(Items from a data source)

────────

/-- 8XY5 and 8XY7 write the difference modulo 256, then VF = 1 exactly when there was no borrow; with x = F, VF ends
holding the flag (42 R609, R611). The first lines are their encodings. -/
def Obligations.SubtractsWriteNoBorrowLast : Prop :=
  ∀ (s : State) (x y : Nibble),
    decodeWord (wordXYN 0b1000#4 x y 0b0101#4) = some (.subReg x y) ∧
    decodeWord (wordXYN 0b1000#4 x y 0b0111#4) = some (.subnReg x y) ∧
    (∃ t, exec (.subReg x y) s = .next t ∧
      (x ≠ vf → (t.getV x).toNat = ((s.getV x).toNat + 256 - (s.getV y).toNat) % 256) ∧
      (t.getV vf).toNat = (if (s.getV x).toNat ≥ (s.getV y).toNat then 1 else 0) ∧
      Unchanged (Writes.onlyRegs [x, vf]) s t) ∧
    (∃ t, exec (.subnReg x y) s = .next t ∧
      (x ≠ vf → (t.getV x).toNat = ((s.getV y).toNat + 256 - (s.getV x).toNat) % 256) ∧
      (t.getV vf).toNat = (if (s.getV y).toNat ≥ (s.getV x).toNat then 1 else 0) ∧
      Unchanged (Writes.onlyRegs [x, vf]) s t)

/-- 8XY6 shifts Vy (quirk-A) or Vx right by one into Vx and writes VF with the bit shifted out (42 R610); with x = F the
sequential order leaves VF = 0 (the spec's decision D15, log entry 16). -/
def Obligations.ShiftRightAndFlag : Prop :=
  ∀ (s : State) (x y : Nibble),
    let a := if s.config.quirkA = true then (s.getV y).toNat else (s.getV x).toNat
    ∃ t, exec (.shr x y) s = .next t ∧
      (x ≠ vf → (t.getV x).toNat = a / 2 ∧ (t.getV vf).toNat = a % 2) ∧
      (x = vf → (t.getV vf).toNat = 0) ∧
      Unchanged (Writes.onlyRegs [x, vf]) s t

/-- 8XYE shifts Vy (quirk-A) or Vx left by one into Vx and writes VF with the bit shifted out (42 R612); with x = F the
sequential order leaves VF = twice the flag (the spec's decision D15, log entry 16). -/
def Obligations.ShiftLeftAndFlag : Prop :=
  ∀ (s : State) (x y : Nibble),
    let a := if s.config.quirkA = true then (s.getV y).toNat else (s.getV x).toNat
    ∃ t, exec (.shl x y) s = .next t ∧
      (x ≠ vf → (t.getV x).toNat = 2 * a % 256 ∧ (t.getV vf).toNat = a / 128) ∧
      (x = vf → (t.getV vf).toNat = 2 * (a / 128)) ∧
      Unchanged (Writes.onlyRegs [x, vf]) s t

/-- CXNN writes the random byte masked by the immediate, whatever the random byte is (42 R613, a free value by the spec's
decision D21, log entry 3): a mask of 0 gives 0, and no bit outside the mask is set. -/
def Obligations.RandomByteIsMasked : Prop :=
  ∀ (s : State) (x : Nibble) (nn : Byte),
    ∃ t, exec (.rnd x nn) s = .next t ∧ t.draws = s.draws + 1 ∧
      (∀ j, (t.getV x).getLsbD j = ((Config.randomByte s.draws).getLsbD j && nn.getLsbD j)) ∧
      (nn = 0 → t.getV x = 0) ∧
      Unchanged { regs := [x], draws := true } s t

/-! Index register and memory (43_index_memory.md). -/

/-- ANNN loads I with the 12-bit immediate and changes nothing else (43 R701). The first line is its encoding. -/
def Obligations.LoadIndexSetsIndex : Prop :=
  ∀ (s : State) (nnn : Addr12),
    decodeWord (wordA 0b1010#4 nnn) = some (.ldI nnn) ∧
    ∃ t, exec (.ldI nnn) s = .next t ∧ t.index.toNat = nnn.toNat ∧ Unchanged { index := true } s t

/-- FX1E adds Vx to I modulo 65536; under quirk-C a sum of MEM_SIZE or more sets VF to 1, and VF is unchanged otherwise
(43 R702, by the spec's decisions D9 and D16, log entry 17). -/
def Obligations.AddIndexAndOverflowFlag : Prop :=
  ∀ (s : State) (x : Nibble),
    ∃ t, exec (.addI x) s = .next t ∧
      t.index.toNat = (s.index.toNat + (s.getV x).toNat) % 65536 ∧
      t.getV vf = (if s.config.quirkC = true ∧ s.index.toNat + (s.getV x).toNat ≥ 4096 then 1 else s.getV vf) ∧
      Unchanged { index := true, regs := [vf] } s t

/-- FX29 points I at the glyph of a digit 0 to 15; any other value leaves I and records InvalidDigit with the address, the
word and the value (43 R703; the record's form is the spec's decision D24, log entry 22). -/
def Obligations.FontGlyphOrInvalidDigit : Prop :=
  ∀ (s : State) (x : Nibble),
    ((s.getV x).toNat ≤ 15 →
      ∃ t, exec (.ldF x) s = .next t ∧ t.index.toNat = 0x050 + 5 * (s.getV x).toNat ∧
        Unchanged { index := true } s t) ∧
    (15 < (s.getV x).toNat →
      ∃ t, exec (.ldF x) s = .next t ∧
        t.diags = s.diags ++
          [⟨.invalidDigit, s.pc - 2, BitVec.ofNat 16 (0xF029 + 256 * x.val), some (s.getV x)⟩] ∧
        Unchanged { diags := true } s t)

────────

## Directions
Report the number of lines in the records that include the string "shifts", and write no other words.

## Response area
2